CPL 410.10 (subd 2) provides for the revocation of a sentence of probation upon the “[c]ommission of an additional offense, other than a traffic infraction” by the probationer. By its exclusion of traffic infractions, the Legislature clearly intended that, in order to revoke a sentence of probation on grounds other than a violation of a specified condition of probation, the court must find that an act which is to form the basis of a violation must be an offense cognizable under the law of this State. The term “offense” as defined in the Penal Law (§ 10.00, subd 1) specifically makes reference to conduct which is a violation of “any law of this state”. Therefore, the conduct of this defendant must be such as is cognizable as an offense as defined by the laws of New York, not Indiana.
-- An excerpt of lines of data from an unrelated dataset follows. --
/-- R6, R41 and R250, with R193, R194 and R228: accepting a command puts two states that agree on what that command depends on
into the same place of it, whatever earlier commands left, and whatever IN holds outside the image (DECOMPRESS) or at IN_LEN
and above (COMPRESS). -/
def Obligations.AcceptanceForgetsEarlierCommands : Prop :=
  ∀ (s t : State) (w : Word), sameInputs w s t → s.status.busy = false → t.status.busy = false →
    s.fsm = .idle → t.fsm = .idle →
    ∃ s' t', exec (decodeCommand w) s = .next s' ∧ exec (decodeCommand w) t = .next t' ∧ SameCommand s' t'

/-- R6, R41, R59, R193 and R228: engine steps keep two states in the same place of the same command, so nothing an earlier command
left, and no byte of IN but those still to come, can be observed through STATUS, OUT_LEN or the result. -/
def Obligations.StepsKeepTheSameCommand : Prop :=
  ∀ s t s' : State, SameCommand s t → engineStep s = .next s' →
    ∃ t', engineStep t = .next t' ∧ SameCommand s' t'

/-- R193, R194 and R228: the outcome of a command is a function of what it depends on. Two idle machines that agree on that go
through equally many steps to the same STATUS, the same OUT_LEN and, after DONE = 1, the same result. (The rules leave IN_CAP
out of their lists; F_BAD_LEN, which R242 and R243 raise, depends on it.) -/
def Obligations.CommandOutcomeIsAFunctionOfItsInputs : Prop :=
  ∀ (s t s' : State) (w : Word) (n : Nat), Inv s → Inv t → s.status.busy = false → t.status.busy = false →
    sameInputs w s t → Steps (n + 1) (commanded w s) s' →
    ∃ t', Steps (n + 1) (commanded w t) t' ∧ s'.status = t'.status ∧ s'.outLen = t'.outLen ∧
      (s'.status.done = true → result s' = result t')

/-- R226: what COMPRESS makes of an input, DECOMPRESS turns back into that input, on any machine with the same seed whose IN holds
the result. -/
def Obligations.DecompressInvertsCompress : Prop :=
  ∀ (s t u : State) (n : Nat), Inv s → s.status.busy = false → s.hdrBe = false →
    Steps n (commanded 2#32 s) t → t.inputs = [] → t.fsm = .idle → t.status.done = true →
    Inv u → u.status.busy = false → u.par.seedByte = s.par.seedByte → u.par.seedCursor = s.par.seedCursor →
    u.start = 0#32 → u.inLen = t.outLen → u.inLen.toNat ≤ u.par.inCap → s.inLen.toNat ≤ u.par.outCap →
    (∀ a < t.outLen.toNat, inByte u a = outByteSeen t a) →
    ∃ k v, Steps k (commanded 1#32 u) v ∧ v.inputs = [] ∧ v.fsm = .idle ∧ v.status.done = true ∧
      result v = inBytes s 0 s.inLen.toNat
end

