-- ==== Sys2Proof/Tests/Slice0.lean ====
section
/-! SUPPORT. The model's own tests. Expected values are those of spec/95_test_vectors.md (named in the comments) or are written
out by hand from the rules. The theorems `test_hyp_<obligation>…` show states and operands that meet the hypotheses of the
obligation, clause by clause. -/

namespace Sys2Proof.Tests

open Sys2Proof.Machine

/-! ### Helpers -/

/-- An idle engine with small buffers and the seed of profile P0 (00_scope R18), no register of it unspecified. -/
def base : State :=
  { State.reset with
    par := ⟨0x20#8, 0xFEE#12, 18, 64, 64⟩
    cur := 0#12
    rem := 0#16
    rp := 0
    ctrl := 0#8
    bit := 0
    src := 0#12
    len := 3
    k := 0
    ol := 0
    pos := 0
    fl := 0#8
    nf := 0
    pb := Vector.replicate 16 0#8
    pl := 0 }

/-- With these bytes at the start of IN and IN_LEN their number. -/
def withIn (bs : List Byte) (s : State) : State :=
  { s with inLen := BitVec.ofNat 32 bs.length, inBuf := bs.zipIdx.map fun x => (x.2, x.1) }

/-- The engine runs, in an FSM state, on a seeded window. -/
def running (f : Fsm) (s : State) : State := { seed s with fsm := f, status := ⟨true, false, false, 0#8⟩ }

/-- The step answered a next state with this property. -/
def after (o : Host.Outcome State Fault Refusal) (p : State → Bool) : Bool :=
  match o with
  | .next t => p t
  | .fault _ => false
  | .refused _ => false

/-- The step was refused for this reason. -/
def refusedWith (o : Host.Outcome State Fault Refusal) (r : Refusal) : Bool :=
  match o with
  | .next _ => false
  | .fault _ => false
  | .refused r' => decide (r' = r)

/-- The step stopped with this fault of the model. -/
def stoppedWith (o : Host.Outcome State Fault Refusal) (r : Fault) : Bool :=
  match o with
  | .next _ => false
  | .fault r' => decide (r' = r)
  | .refused _ => false

/-- The STATUS word of an ended command. -/
def statusIs (w : Word) (t : State) : Bool := decide (statusWord t.status = w)

/-! ### WellFormed refuses ill-formed terms -/

theorem test_wf_bref_too_short : (Instr.bref 0x123#12 2).wf = false := by decide
theorem test_wf_bref_too_long : (Instr.bref 0x123#12 19).wf = false := by decide
theorem test_wf_bref_bounds : (Instr.bref 0#12 3).wf = true ∧ (Instr.bref 0xFFF#12 18).wf = true := by decide
theorem test_wf_reserved04 : (Instr.reserved04 0x08#8 0#24).wf = false ∧ (Instr.reserved04 0x03#8 0#24).wf = false := by decide
theorem test_wf_reserved08 : (Instr.reserved08 0x10#8 0#24).wf = false ∧ (Instr.reserved08 0x07#8 0#24).wf = false := by decide
theorem test_wf_reserved10 : (Instr.reserved10 0x20#8 0#24).wf = false ∧ (Instr.reserved10 0x0F#8 0#24).wf = false := by decide
theorem test_wf_reserved20 : (Instr.reserved20 0x40#8 0#24).wf = false ∧ (Instr.reserved20 0x1F#8 0#24).wf = false := by decide
theorem test_wf_reserved40 : (Instr.reserved40 0x80#8 0#24).wf = false ∧ (Instr.reserved40 0x3F#8 0#24).wf = false := by decide
theorem test_wf_reserved80 : (Instr.reserved80 0x7F#8 0#24).wf = false := by decide
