-- ==== Sys2Proof/Syntax.lean ====
section
/-! DEFINITION. The commands of the frame engine: one constructor per row of spec/opcode_table.json (R13, R82). -/

namespace Sys2Proof

/-- A command with the operands the spec reads from its frame. Every frame carries an address, which the response echoes
(R131). The payload of the seven non-write commands is no operand (R132). A writeData command reads `pl[0]` as the page and
`pl[1]` to `pl[4]` as data (R170). -/
inductive Instr where
  /-- INITPORT (R133). -/
  | initPort (address : Half)
  /-- SETANTENNA (R134). -/
  | setAntenna (address : Half)
  /-- REQUEST (R135). -/
  | request (address : Half)
  /-- ANTICOLL (R136). -/
  | antiColl (address : Half)
  /-- SELECT (R137). -/
  | select (address : Half)
  /-- HALT (R138). -/
  | halt (address : Half)
  /-- READDATA (R139). -/
  | readData (address : Half)
  /-- WRITEDATA (R140): the command before its page is told apart, whatever the page. The decoder answers it for a frame
  that carries no page byte (notes/assumptions/20.md). -/
  | writeData (address : Half) (page d1 d2 d3 d4 : Byte)
  /-- WRITEDATA.P6 (R171). -/
  | writeP6 (address : Half) (d1 d2 d3 d4 : Byte)
  /-- WRITEDATA.P7 (R172). -/
  | writeP7 (address : Half) (d1 d2 d3 d4 : Byte)
  /-- WRITEDATA.P8 (R173). -/
  | writeP8 (address : Half) (d1 d2 d3 d4 : Byte)
  /-- WRITEDATA.P9 (R174, R175). -/
  | writeP9 (address : Half) (d1 d2 d3 d4 : Byte)
  /-- WRITEDATA.other (R177): a page number outside 6..9. -/
  | writeOther (address : Half) (page : Byte)
  /-- UNKNOWN (R141): a function code equal to none of the eight. -/
  | unknown (address : Half) (functionCode : Half)
  deriving DecidableEq, Repr

/-- Why a byte sequence is no complete command frame: the illegal encodings of R83, and a sequence that ends early. -/
inductive DecodeError where
  /-- The first byte is not 0xAA (skipped by the receiver, R102). -/
  | badFirstSync
  /-- The second byte is not 0xBB (R83, R201). -/
  | badSecondSync
  /-- The length field is in 0..4 (R83, R202). -/
  | lengthUnderflow
  /-- The length field is in 70..65535 (R83, R203). -/
  | lengthOverCapacity
  /-- The bytes end before the frame does. -/
  | truncated
  deriving DecidableEq, Repr

end Sys2Proof
end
The defendant argues that his conduct merely was that which would constitute failure to comply with a police officer under section 1102 of New York’s Vehicle and Traffic Law. He attempts to distinguish his conduct from that proscribed by section 195.05 of the Penal Law, obstructing governmental administration, a class A misdemeanor, by arguing that the crime of obstructing requires a higher culpable mental state than the traffic infraction of failure to comply. This court does not agree.
The allegations admitted to by the defendant reveal that the police chased this defendant at speeds in excess of 120 miles per hour for approximately 20 miles. The defendant’s vehicle cut across lanes of traffic and endangered the lives of other users of the highway in an attempt to “intentionally [obstruct or] impair * * * the administration of law” (Penal Law, § 195.05). The duration in both time and distance certainly lead to the conclusion that the defendant intended to evade the police, not merely disobey them.
*1011Accordingly, the court finds that this defendant’s conduct, which is not controverted, constitutes the commission of an offense in New York. He is therefore in violation of the terms of the probation imposed by this court on April 24, 1981.
Pursuant to CPL 410.70 (subd 5), the court, based upon the foregoing findings of fact and conclusions of law, revokes the defendant’s sentence of probation. The defendant is hereby resentenced, nunc pro tune, to April 24,1981, to a sentence of imprisonment not in excess of 60 days, and 4 years, 10 months probation, as provided in section 60.01 (subd 2, par [d]) of the Penal Law.